Anyone experimented with this yet? I'd like to know how this is resolved when the architecture doesn't support Intel's SIMD approach, they map the objects pretty close to the instructions (SIMD.float32x4.sub and the likes).
I'm trying to figure out what happens when you port this to ARM NEON, and how you catch it with architectures that don't support NEON (they often lack them in Marvell and Allwinner).
I'm a Mozilla engineer involved in this. NEON support is very important and we're designing the spec to support it well.
CPUs that lack SIMD units can support the functionality (though not the performance of course), and there's even a polyfill library that can lower this API into scalar operations for SIMD-less browsers too.
It would be great, if you could detect SIMDable operations in classic JS (e.g. in loops) and use SIMD for interpret them.

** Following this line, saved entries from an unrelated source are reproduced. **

/-- After HALTED or FAULTED the block has no next step, and CONFIG, LOAD and START are refused; only a new
reset sequence runs again (60_exceptions.md R126; 70_reset_and_hazards.md R143; `stuck` of
93_implementation_defined.md O3). That an IDLE block with no pending transaction waits as it is, is the
model's choice (log 11); so are the LOAD mark and the list of FRAME records (logs 10, 14), the list of
transactions, refused when looked at (log 9), and a reset request that carries its FONT, writes it to cfg.FONT
and leaves the rest of the list, the clock and the count of draws as they are (log 17). -/
def Obligations.OnlyAResetFollowsAnEndedRun : Prop :=
  ∀ s,
    (s.runState = .idle → s.hostIn = [] → step s = .next s) ∧
    (s.runState = .halted → s.hostIn = [] → step s = .fault .runHalted) ∧
    (s.runState = .faulted → s.hostIn = [] → step s = .fault .runFaulted) ∧
    (s.runState = .halted ∨ s.runState = .faulted →
      (∀ l rest, s.hostIn = .config l :: rest → step s = .refused .notIdle) ∧
      (∀ bs rest, s.hostIn = .load bs :: rest → step s = .refused .notIdle) ∧
      (∀ rest, s.hostIn = .start :: rest → step s = .refused .notIdle) ∧
      ∀ font rest, s.hostIn = .reset font :: rest → ∃ t, step s = .next t ∧
        t = { State.resetWith font with
          hostIn := rest, rngDraws := s.rngDraws, now := s.now, clockSamples := s.clockSamples } ∧
        t.runState = .idle ∧ t.faultCause = 0 ∧ t.faultPc = 0 ∧ t.pc = 0x200 ∧ t.sp = 0 ∧ t.loaded = false ∧ t.frames = [] ∧
        t.cfg.font = font)

/-! ## What every instruction leaves unchanged -/

/-- Each instruction changes only what the spec's lists of writers give it (10_state.md R16, R19, R21, R23,
R26, R29; 20_memory.md R52), and none touches the latches, the deadlines, the FRAME records or the host's
input (R32, R77). The form of the random source, the clock, the transactions, the LOAD mark and the records is
the model's (logs 3, 4, 9, 10, 14). -/
def Obligations.InstructionsChangeOnlyWhatTheyMay : Prop :=
  ∀ i s, ∃ t, exec i s = .next t ∧
    (∀ r, mayWriteReg i r = false → t.getV r = s.getV r) ∧
    (mayWriteI i = false → t.I = s.I) ∧
    (mayWritePc i = false → t.pc = s.pc) ∧
    (reachesStack i = false → t.stack = s.stack ∧ t.sp = s.sp) ∧
    (writesDisplay i = false → t.fb = s.fb) ∧
    (storesMemory i = false → ∀ a, t.readMem a = s.readMem a) ∧
    ((∀ x, i ≠ .ldDtVx x) → t.dt = s.dt) ∧
    ((∀ x, i ≠ .ldStVx x) → t.st = s.st) ∧
    ((∀ x nn, i ≠ .rnd x nn) → t.rngDraws = s.rngDraws) ∧
    t.cfg = s.cfg ∧ t.t0 = s.t0 ∧ t.dInsn = s.dInsn ∧ t.dTick = s.dTick ∧ t.loaded = s.loaded ∧
    t.frames = s.frames ∧ t.hostIn = s.hostIn ∧ t.now = s.now ∧ t.clockSamples = s.clockSamples

/-- No handler reads the clock, the schedule of the timers or an input of the host: changing them before an
instruction changes nothing else after it (30_encoding.md R77). -/
def Obligations.HandlersIgnoreClockAndHost : Prop :=
  ∀ i s t0 dInsn dTick now clockSamples frames hostIn loaded, ∃ t, exec i s = .next t ∧
    exec i { s with
        t0 := t0, dInsn := dInsn, dTick := dTick, now := now, clockSamples := clockSamples,
        frames := frames, hostIn := hostIn, loaded := loaded } =
      .next { t with
        t0 := t0, dInsn := dInsn, dTick := dTick, now := now, clockSamples := clockSamples,
        frames := frames, hostIn := hostIn, loaded := loaded }
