-- ==== Sys2Proof/Laws/Draw.lean ====
section
/-! SUPPORT. The rows of a sprite: where each lands, and one iteration of DXYN's loop (40_display.md R80, R82). -/

namespace Sys2Proof.Machine

/-- The row the machine computes is the one the rule names (R82). -/
theorem landsOn_iff (p : VerticalPolicy) (q : Nat) (k : Fin 32) :
    LandsOn p q k ↔ landingRow p q = some k := by
  cases p
  · simp [LandsOn, landingRow, Fin.ext_iff, eq_comm]
  · simp only [LandsOn, landingRow]
    split
    · simp [Fin.ext_iff, eq_comm]
    · simp; omega

/-- Two rows of one sprite never land on one framebuffer row: a sprite has at most 15 rows (R64). -/
theorem landsOn_injective {p : VerticalPolicy} {row0 r r' : Nat} {k : Fin 32} (hr : r < 16) (hr' : r' < 16)
    (h : LandsOn p (row0 + r) k) (h' : LandsOn p (row0 + r') k) : r = r' := by
  cases p <;> simp only [LandsOn] at h h' <;> omega

theorem drawRows_zero (s : State) (col row0 : Nat) : drawRows s col row0 0 = (s.fb, 0) := rfl

theorem drawRows_succ (s : State) (col row0 n : Nat) :
    drawRows s col row0 (n + 1) = drawRow s col row0 (drawRows s col row0 n) n := by
  simp [drawRows, List.range_succ]

/-- One sprite row: dropped, or XORed into the framebuffer row it lands on, with the flag set when a lit
pixel is turned off (R80, R82, R83). -/
theorem drawRow_cases (s : State) (col row0 : Nat) (acc : Vector Row 32 × Byte) (r : Nat) :
    ((∀ k, ¬ LandsOn s.cfg.verticalPolicy (row0 + r) k) ∧ drawRow s col row0 acc r = acc) ∨
    ∃ k, LandsOn s.cfg.verticalPolicy (row0 + r) k ∧
      (∀ j, (drawRow s col row0 acc r).1.get j =
        if j = k then acc.1.get k ^^^ rowMask (s.readI r) col else acc.1.get j) ∧
      (drawRow s col row0 acc r).2 = if acc.1.get k &&& rowMask (s.readI r) col ≠ 0 then 1 else acc.2 := by
  unfold drawRow
  split
  · rename_i hl
    exact .inl ⟨fun k => by rw [landsOn_iff, hl]; simp, rfl⟩
  · rename_i k hl
    refine .inr ⟨k, (landsOn_iff _ _ _).mpr hl, fun j => ?_, ?_⟩
    · by_cases h : j = k
      · subst h; simp [Vector.get_eq_getElem]
      · have h' : k.val ≠ j.val := fun e => h (Fin.ext e.symm)
        simp [Vector.get_eq_getElem, h, Vector.getElem_set_ne, h']
    · simp [collides]

end Sys2Proof.Machine
end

I think that adding low-level features into a high-level language is not good practice.
We will probably do that too at some point, but it won't replace explicit SIMD, just as widely-available auto vectorization support in C++ hasn't eliminated the need for explicit SIMD extensions there either.
One thing to keep in mind is that most programmers probably won't want to use this feature directly; it'll be used in libraries that expose higher-level APIs. It's still true that every feature we add increases overall clutter, but SIMD seems sufficently useful and sufficiently self-contained that it's worth the tradeoff.

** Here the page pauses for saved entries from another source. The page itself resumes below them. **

theorem decode_isWordOf (g : Group0Decode) (w : Word) : IsWordOf g w (decode g w) := by
  have op_eq {m : Nibble} (h : (fieldsOf w).op.toNat = m.toNat) : (fieldsOf w).op = m := BitVec.eq_of_toNat_eq h
  unfold decode dispatch
  split
  case h_1 h => exact dispatch0_isWordOf (op_eq h)
  case h_9 h => exact dispatch8_isWordOf (op_eq h)
  case h_15 h => exact dispatchE_isWordOf (op_eq h)
  case h_16 =>
    have last_group : (fieldsOf w).op.toNat = 0xF := by have := (fieldsOf w).op.isLt; grind
    exact dispatchF_isWordOf (op_eq last_group)
  case h_2 h | h_3 h | h_11 h | h_12 h => exact ⟨rfl, assembleNNN_of_op (op_eq h)⟩
  case h_6 h | h_10 h | h_14 h => exact ⟨rfl, assemble_of_op (op_eq h)⟩
  case h_4 h | h_5 h | h_7 h | h_8 h | h_13 h => exact ⟨rfl, assembleNN_of_op (op_eq h)⟩

end

/-- Settles O3: the round trip of every instruction, and every word is the word of what it decodes to. -/
theorem decodeAndEncodeAgree : Obligations.DecodeAndEncodeAgree := by
  unfold Obligations.DecodeAndEncodeAgree
  exact ⟨fun g i h => decode_encode i g h, decode_isWordOf⟩

/-! ## The rows of the opcode map (R72) -/

/-- A field that a mask keeps whole is that field of the masked word. -/
theorem extractLsb'_of_mask {w m p : Word} {start len : Nat} (hm : m.extractLsb' start len = BitVec.allOnes len)
    (h : w &&& m = p) : w.extractLsb' start len = p.extractLsb' start len := by
  rw [← h, BitVec.extractLsb'_and, hm, BitVec.and_allOnes]

/-- The mask 0xF00F keeps op and N. -/
theorem assemble_of_mask {w : Word} {op n : Nibble} (h : w &&& 0xF00F = assemble op 0 0 n) :
    assemble op (fieldsOf w).x (fieldsOf w).y n = w :=
  have fields := fieldsOf_assemble op 0 0 n
  assemble_of_op_n ((extractLsb'_of_mask rfl h).trans (congrArg Fields.op fields))
    ((extractLsb'_of_mask rfl h).trans (congrArg Fields.n fields))

/-- The mask 0xF0FF keeps op and NN. -/
theorem assembleNN_of_mask {w : Word} {op : Nibble} {nn : Byte} (h : w &&& 0xF0FF = assembleNN op 0 nn) :
    assembleNN op (fieldsOf w).x nn = w :=
  have fields := fieldsOf_assembleNN op 0 nn
  assembleNN_of_op_nn ((extractLsb'_of_mask rfl h).trans (congrArg Fields.op fields))
    ((extractLsb'_of_mask rfl h).trans (congrArg Fields.nn fields))

/-- Settles O4: the bits a row's mask keeps are those its instruction fixes, so the word is the instruction's. -/
theorem decodeFollowsTheOpcodeMap : Obligations.DecodeFollowsTheOpcodeMap := by
  unfold Obligations.DecodeFollowsTheOpcodeMap
  intro g w
  have row {g : Group0Decode} {i : Instr} (hwf : WellFormed g i = true) (hw : encode i = w) : decode g w = i :=
    IsWordOf.decode_eq ⟨hwf, hw⟩
  exact ⟨fun h => row rfl h.symm, fun h => row rfl h.symm, fun h => row rfl (assemble_of_mask h),
    fun h => row rfl (assemble_of_mask h), fun h => row rfl (assembleNNN_of_op (fieldsOf_op_of_mask h)),
    fun h => row rfl (assembleNNN_of_op (fieldsOf_op_of_mask h)),
    fun h => row rfl (assembleNN_of_op (fieldsOf_op_of_mask h)),
    fun h => row rfl (assembleNN_of_op (fieldsOf_op_of_mask h)),
    fun h => row rfl (assemble_of_op (fieldsOf_op_of_mask h)),
    fun h => row rfl (assembleNN_of_op (fieldsOf_op_of_mask h)),
    fun h => row rfl (assembleNN_of_op (fieldsOf_op_of_mask h)), fun h => row rfl (assemble_of_mask h),
    fun h => row rfl (assemble_of_mask h), fun h => row rfl (assemble_of_mask h),
    fun h => row rfl (assemble_of_mask h), fun h => row rfl (assemble_of_mask h),
    fun h => row rfl (assemble_of_mask h), fun h => row rfl (assemble_of_mask h),
    fun h => row rfl (assemble_of_mask h), fun h => row rfl (assemble_of_mask h),
    fun h => row rfl (assemble_of_op (fieldsOf_op_of_mask h)),
    fun h => row rfl (assembleNNN_of_op (fieldsOf_op_of_mask h)),
    fun h => row rfl (assembleNNN_of_op (fieldsOf_op_of_mask h)),
    fun h => row rfl (assembleNN_of_op (fieldsOf_op_of_mask h)),
    fun h => row rfl (assemble_of_op (fieldsOf_op_of_mask h)), fun h => row rfl (assembleNN_of_mask h),
    fun h => row rfl (assembleNN_of_mask h), fun h => row rfl (assembleNN_of_mask h),
    fun h => row rfl (assembleNN_of_mask h), fun h => row rfl (assembleNN_of_mask h),
    fun h => row rfl (assembleNN_of_mask h), fun h => row rfl (assembleNN_of_mask h),
    fun h => row rfl (assembleNN_of_mask h), fun h => row rfl (assembleNN_of_mask h),
    fun h => row rfl (assembleNN_of_mask h), fun h => row rfl (assembleNN_of_mask h)⟩

/-- Settles O1: each of the nine is the word of its instruction. -/
theorem writtenOutWordsDecode : Obligations.WrittenOutWordsDecode := by
  unfold Obligations.WrittenOutWordsDecode
  have read_back (i : Instr) (h : WellFormed .exact i = true) : decode .exact (encode i) = i := decode_encode i .exact h
  exact ⟨read_back (.cls 0 0xE) rfl, read_back (.ret 0 0xE) rfl, read_back (.jp 0x234) rfl,
    read_back (.ldImm 0 0x05) rfl, read_back (.addReg 0 1) rfl, read_back (.drw 1 2 3) rfl,
    read_back (.skp 3) rfl, read_back (.ldRegsMem 2) rfl, read_back (.ldDtVx 5) rfl⟩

The primitives are pretty generic, just a few new vector types based on typed arrays. Operations on those types are supported on CPUs without a SIMD unit, they're just slower, but not any slower than coding with non-SIMD operations.

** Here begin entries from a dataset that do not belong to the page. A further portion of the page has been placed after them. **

-- ==== Sys2Proof/Machine/Wos.lean ====
section
/-! DEFINITION. The Work Order Store: states and the frames they want, delivery, crew progress, the permit gate,
recall, the hazard base, and the requests on orders (R62 to R83). -/

namespace Sys2Proof.Machine

/-! ## Segments and wanted frames -/

/-- The segment count, ceil(length / 40) (R62). -/
def OrderRec.segments (o : OrderRec) : Nat := (o.text.length + 39) / 40

/-- The SEGMENT of an index (R66). -/
def OrderRec.segment (o : OrderRec) (i : Nat) : Content :=
  .segment o.handle i o.segments ((o.text.drop (Config.segmentBytes * i)).take Config.segmentBytes)

/-- The traffic class of an order's segments (R50, R66). -/
def Priority.segmentClass : Priority → Nat
  | .routine => 0
  | .urgent | .emergency => 1

/-- PROCEEDING or WORKING: counted in the hazard base (R81). -/
def OrderState.counted : OrderState → Bool
  | .proceeding | .working => true
  | _ => false

/-- The frame a state wants, its class and its emergency mark; a RECALL is given its class by R79, from the state
before (R66). -/
def OrderRec.wanted (o : OrderRec) (recallClass : Nat) : Option (Content × Nat × Bool) :=
  match o.state with
  | .sending => some (o.segment o.segAcked, o.priority.segmentClass, o.priority == .emergency)
  | .proceeding => some (.orderNotice o.handle .proceed, 2, false)
  | .stopped => some (.orderNotice o.handle .stop, 3, false)
  | .recalling => some (.orderNotice o.handle .recall, recallClass, false)
  | _ => none

/-- An outstanding STOP stays in place of the state's own frame (R66). -/
def OrderRec.keepsStop (o : OrderRec) : Bool :=
  o.stopOut && !(o.state == .proceeding || o.state == .recalling || o.state == .stopped)

/-- On entering a state, WOS places, replaces or withdraws the order's one entry (R66). -/
def State.placeFrame (h recallClass : Nat) (s : State) : State :=
  match s.order? h with
  | none => s
  | some o =>
    if o.keepsStop then s
    else
      match o.wanted recallClass with
      | some (c, cls, em) => s.send o.unit (.order h) c cls em
      | none => s.withdraw o.unit (.order h)

/-! ## ORDER_STATE and the hazard base -/

/-- ORDER_STATE: number, unit, previous state (a mark for a new order), new state, cause, the permit of a permit
change, and the phrase flag (R82, R184). -/
def State.raiseOrderState (o : OrderRec) (before : Option OrderState) (after : OrderState) (cause : OrderCause)
    (permit : Option Nat) (phrase : Bool) (s : State) : State :=
  s.raiseAtLeast (if after == .failed || after == .blocked then 2 else 0) .orderState (.order o.handle)
    (u32 o.number ++ u8 o.unit ++ u8 ((before.map (·.code)).getD 255) ++ u8 after.code ++ u8 cause.code
      ++ (match permit with
          | some p => u16 p
          | none => [])
      ++ yesNo phrase)

/-- The class base interval of a hazard class (R86). -/
def Intervals.base (v : Intervals) : Hazard → Nat
  | .general => v.general
  | .elevated => v.elevated
  | .isolated => v.isolated
  | .live => v.live

/-- The shortest of a list of intervals, none for an empty list. -/
def shortest : List Nat → Option Nat
  | [] => none
  | x :: xs => some (xs.foldl min x)

/-- The hazard base of a unit, from its orders in PROCEEDING or WORKING (R81). -/
def State.hazardNow (a : Nat) (s : State) : Nat :=
  (shortest (((s.ordersOf a).filter (fun o => o.state.counted)).map (fun o => s.lwm.intervals.base o.hazard))).getD
    s.lwm.intervals.general

/-- Recompute a unit's hazard base; a new value is written to the unit record and its workers are recomputed, by slot
(R81, R88; log 32). -/
def State.recomputeHazard (a : Nat) (s : State) : State :=
  if s.hazardNow a = s.hazardOf a then s
  else (s.modUnit a (fun u => { u with hazard := s.hazardNow a })).recomputeWorkers ((s.workersOf a).map WorkerRec.id)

What about 8 and 16 bit ints? How about signed vs unsigned? Or what about pixel like data that clamps instead of overflows? What about 64-bit IEEE? What id the SIMD unit is 64 bits wide? Or 256? It just seems so not future and varying implementation proof.
> architectures that don't support NEON (they often lack them in Marvell and Allwinner).
I'm probably nitpicking here, but:
* All Allwinner SoCs have NEON[0]
* Most current ARMv7 processors have NEON. Of the current ARM cores, only Cortex-A5 and Cortex-A9 don't have mandatory NEON support (it's optional). Cortex-A5 is intended for embedded applications. Of the existing Cortex-A9 processors, AFAIK the only somewhat popular one without NEON support is NVIDIA Tegra 2, which is retired. Out of the third party cores, all Qualcomm and Apple ones have NEON support.
Yes, and as jmpe said they have quite a few SoCs without NEON (I think basically everything apart from ARMADA 1500 plus). They seem to be targeting devices like smart TVs and STBs nowadays, so I guess it's not a big deal.
Correct, it was wrong of me to point to "architectures" that lack Neon; you're correct in your reply. I should have mentioned specific implementations. My experience with Allwinners without Neon indeed comes from smart TVs and STB. You know your stuff ;)
It happens in the browser, right? I think ultimately there just needs to be a unified API, or maybe more domain-specific APIs (like BLAS) that map to NEON or SSE instructions as appropriate, and do everything the slow way if they aren't available
SIMD.float32x4 and SIMD.int32x4 classes are available in Firefox Nightly, but without Float32x4Array and Int32x4Array loads and stores are horribly slow. About 100x slower than normal JavaScript in my tests.
I'm trying to figure out what happens when you port this to ARM NEON, and how you catch it with architectures that don't support NEON (they often lack them in Marvell and Allwinner).